Exercise directions: Please copy, character for character, each line from the beginning of the listing to the line containing "in GF(2^8). -/", including both.

-----

-- ==== Sys2Proof/Machine/Crypto.lean ====
section
/-! DEFINITION. The ciphers of Chapter 11: AES-256, AES-CMAC (NIST SP 800-38B), the counter mode of R300, the KDF of R300, XTS
(IEEE 1619). -/

namespace Sys2Proof.Machine
open Sys2Proof

/-! ## AES-256 (FIPS 197, to which R296 and R300 refer) -/

/-- Doubling in GF(2^8). -/
def gfDbl (b : Byte) : Byte := if b.getLsbD 7 then (b <<< 1) ^^^ 0x1B else b <<< 1
/-- Multiplication in GF(2^8), by the bits of the second factor. -/
def gfMul (a b : Byte) : Byte :=
  ((List.range 8).foldl (fun (s : Byte × Byte) i => (if b.getLsbD i then s.1 ^^^ s.2 else s.1, gfDbl s.2)) (0, a)).1
/-- Inversion: the 254th power. -/
def gfInv (a : Byte) : Byte :=
  let sq := fun x => gfMul x x
  let a2 := sq a
  let a3 := gfMul a2 a
  let a12 := sq (sq a3)
  let a15 := gfMul a12 a3
  let a240 := sq (sq (sq (sq a15)))
  gfMul (gfMul a240 a12) a2
/-- The S-box. -/
def sbox (a : Byte) : Byte :=
  let b := gfInv a
  b ^^^ b.rotateLeft 1 ^^^ b.rotateLeft 2 ^^^ b.rotateLeft 3 ^^^ b.rotateLeft 4 ^^^ 0x63

/-- Exclusive or of two byte strings. -/
def xorB (a b : List Byte) : List Byte := List.zipWith (· ^^^ ·) a b

/-- The next words of the key schedule; `w` is the schedule so far, last word first, of `i` words. -/
def keyStep (w : List (List Byte)) (i : Nat) (rc : Byte) : List (List Byte) :=
  let last := w.headD []
  let t := if i % 8 = 0 then xorB ((last.drop 1 ++ last.take 1).map sbox) [rc, 0, 0, 0]
           else if i % 8 = 4 then last.map sbox else last
  xorB (w.getD 7 []) t :: w

/-- The words of a key. -/
def wordsOf : Nat → List Byte → List (List Byte)
  | 0, _ => []
  | n + 1, l => l.take 4 :: wordsOf n (l.drop 4)

/-- The fifteen round keys of AES-256. -/
def roundKeys (k : List Byte) : List (List Byte) :=
  let w := (List.range 52).foldl (fun (s : List (List Byte) × Byte) j =>
    (keyStep s.1 (j + 8) s.2, if (j + 8) % 8 = 0 then gfDbl s.2 else s.2)) ((wordsOf 8 k).reverse, 1)
  let r := w.1.reverse
  (List.range 15).map (fun i => ((r.drop (4 * i)).take 4).flatten)

/-- ShiftRows on the column-major state. -/
def shiftRows (s : List Byte) : List Byte :=
  (List.range 16).map (fun i => nth s ((i + 4 * (i % 4)) % 16) 0)
/-- MixColumns on one column. -/
def mixCol : List Byte → List Byte
  | [a, b, c, d] =>
    [gfDbl a ^^^ gfDbl b ^^^ b ^^^ c ^^^ d, a ^^^ gfDbl b ^^^ gfDbl c ^^^ c ^^^ d,
     a ^^^ b ^^^ gfDbl c ^^^ gfDbl d ^^^ d, gfDbl a ^^^ a ^^^ b ^^^ c ^^^ gfDbl d]
  | l => l
/-- MixColumns. -/
def mixCols (s : List Byte) : List Byte := (wordsOf 4 s).flatMap mixCol

/-- One block under expanded keys. -/
def aesWith (rk : List (List Byte)) (b : List Byte) : List Byte :=
  let s0 := xorB b (rk.headD [])
  let s13 := ((rk.drop 1).take 13).foldl (fun s k => xorB (mixCols (shiftRows (s.map sbox))) k) s0
  xorB (shiftRows (s13.map sbox)) (rk.getD 14 [])
/-- AES-256 of one block. -/
def aes (k b : List Byte) : List Byte := aesWith (roundKeys k) b

/-! ### The inverse cipher -/

/-- The inverse S-box. -/
def sboxInv (a : Byte) : Byte := gfInv (a.rotateLeft 1 ^^^ a.rotateLeft 3 ^^^ a.rotateLeft 6 ^^^ 0x05)
/-- InvShiftRows. -/
def shiftRowsInv (s : List Byte) : List Byte :=
  (List.range 16).map (fun i => nth s ((i + 12 * (i % 4)) % 16) 0)
/-- InvMixColumns on one column. -/
def mixColInv : List Byte → List Byte
  | [a, b, c, d] =>
    [gfMul a 14 ^^^ gfMul b 11 ^^^ gfMul c 13 ^^^ gfMul d 9, gfMul a 9 ^^^ gfMul b 14 ^^^ gfMul c 11 ^^^ gfMul d 13,
     gfMul a 13 ^^^ gfMul b 9 ^^^ gfMul c 14 ^^^ gfMul d 11, gfMul a 11 ^^^ gfMul b 13 ^^^ gfMul c 9 ^^^ gfMul d 14]
  | l => l
/-- InvMixColumns. -/
def mixColsInv (s : List Byte) : List Byte := (wordsOf 4 s).flatMap mixColInv
/-- One block deciphered under expanded keys. -/
def aesInvWith (rk : List (List Byte)) (b : List Byte) : List Byte :=
  let s0 := (shiftRowsInv (xorB b (rk.getD 14 []))).map sboxInv
  let s13 := ((rk.drop 1).take 13).reverse.foldl (fun s k => (shiftRowsInv (mixColsInv (xorB s k))).map sboxInv) s0
  xorB s13 (rk.headD [])

/-! ## CMAC -/

/-- Doubling in GF(2^128), big-endian. -/
def dbl128 (b : List Byte) : List Byte :=
  let v := leNat b.reverse
  let d := v * 2 % 2 ^ 128
  beBytes 16 (if v / 2 ^ 127 = 1 then d ^^^ 0x87 else d)

/-- Cut a string into blocks of 16 bytes. -/
def blocks16 : Nat → List Byte → List (List Byte)
  | 0, _ => []
  | n + 1, l => l.take 16 :: blocks16 n (l.drop 16)

/-- AES-CMAC. -/
def cmac (k m : List Byte) : List Byte :=
  let rk := roundKeys k
  let k1 := dbl128 (aesWith rk (zeroBytes 16))
  let n := max 1 (ceilDiv m.length 16)
  let whole := m.length == 16 * n
  let bs := blocks16 n m
  let last := bs.getD (n - 1) []
  let l' := if whole then xorB last k1 else xorB (padTo 16 (last ++ [0x80])) (dbl128 k1)
  aesWith rk (xorB ((bs.take (n - 1)).foldl (fun s b => aesWith rk (xorB s b)) (zeroBytes 16)) l')

/-- KCV of a key (R294): the first three bytes, byte 0 in [7:0]. -/
def kcvOf (k : List Byte) : Nat := leNat ((cmac k (zeroBytes 16)).take 3)

/-! ## Sealed zones (R300, R301) -/

/-- The derivation input M_i. -/
def kdfInput (i dev zone gen : Nat) : List Byte :=
  leBytes 1 i ++ [0x44, 0x5A, 0x58, 0x53, 0x45, 0x41, 0x4C, 0x31, 0x00] ++ leBytes 8 dev ++ leBytes 4 zone
    ++ leBytes 4 (gen % 2 ^ 32) ++ leBytes 2 (gen / 2 ^ 32) ++ [0x02, 0x00]
/-- K_enc. -/
def kEnc (k : List Byte) (dev zone gen : Nat) : List Byte := cmac k (kdfInput 1 dev zone gen) ++ cmac k (kdfInput 2 dev zone gen)
/-- K_mac. -/
def kMac (k : List Byte) (dev zone gen : Nat) : List Byte := cmac k (kdfInput 3 dev zone gen) ++ cmac k (kdfInput 4 dev zone gen)
/-- The counter block T(u, j). -/
def ctrBlock (u j : Nat) : List Byte := leBytes 4 u ++ zeroBytes 8 ++ beBytes 4 j
/-- AES-256-CTR over bytes that begin at byte `off` of a zone, a multiple of 16. The same function decrypts. -/
def ctrCrypt (ke : List Byte) (off : Nat) (l : List Byte) : List Byte :=
  let rk := roundKeys ke
  xorB l ((List.range (ceilDiv l.length 16)).flatMap (fun i =>
    let a := off / 16 + i
    aesWith rk (ctrBlock (a / 4096) (a % 4096))))
/-- The tag of a unit (R301). -/
def sealTag (km : List Byte) (zone gen u : Nat) (c : List Byte) : List Byte :=
  cmac km ([0x44, 0x5A, 0x58, 0x54] ++ leBytes 4 zone ++ leBytes 4 gen ++ leBytes 4 u ++ c)
/-- ZONE_TAG (R305). -/
def zoneTag (km : List Byte) (zone gen units : Nat) (tags : List (List Byte)) : List Byte :=
  cmac km ([0x44, 0x5A, 0x58, 0x5A] ++ leBytes 4 zone ++ leBytes 4 gen ++ leBytes 4 units ++ tags.flatten)

/-! ## XTS (R296) -/

/-- Multiply an XTS tweak by alpha, little-endian. -/
def xtsNext (t : List Byte) : List Byte :=
  let v := leNat t
  let d := v * 2 % 2 ^ 128
  leBytes 16 (if v / 2 ^ 127 = 1 then d ^^^ 0x87 else d)
/-- The blocks of a data unit under a block operation, each masked by its tweak. -/
def xtsBlocks (op : List Byte → List Byte) : List Byte → List (List Byte) → List Byte
  | _, [] => []
  | t, b :: bs => xorB (op (xorB b t)) t ++ xtsBlocks op (xtsNext t) bs
/-- The first tweak of a data unit with a sequence number. -/
def xtsFirst (pair : List Byte) (tweak : Nat) : List Byte := aesWith (roundKeys (pair.drop 32)) (leBytes 16 tweak)
/-- XTS-AES-256 encryption of a data unit of whole blocks, with its sequence number as tweak. -/
def xtsEnc (pair : List Byte) (tweak : Nat) (l : List Byte) : List Byte :=
  xtsBlocks (aesWith (roundKeys (pair.take 32))) (xtsFirst pair tweak) (blocks16 (l.length / 16) l)
/-- XTS-AES-256 decryption. -/
def xtsDec (pair : List Byte) (tweak : Nat) (l : List Byte) : List Byte :=
  xtsBlocks (aesInvWith (roundKeys (pair.take 32))) (xtsFirst pair tweak) (blocks16 (l.length / 16) l)
/-- The tweak of an uncompressed block, and of a compressed unit (R296). -/
def xtsTweak (half : Bool) (n : Nat) : Nat := if half then n + 2 ^ 127 else n

end Sys2Proof.Machine
end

-----

The completed task:
-- ==== Sys2Proof/Machine/Crypto.lean ====
section
/-! DEFINITION. The ciphers of Chapter 11: AES-256, AES-CMAC (NIST SP 800-38B), the counter mode of R300, the KDF of R300, XTS
(IEEE 1619). -/

namespace Sys2Proof.Machine
open Sys2Proof

/-! ## AES-256 (FIPS 197, to which R296 and R300 refer) -/

/-- Doubling in GF(2^8). -/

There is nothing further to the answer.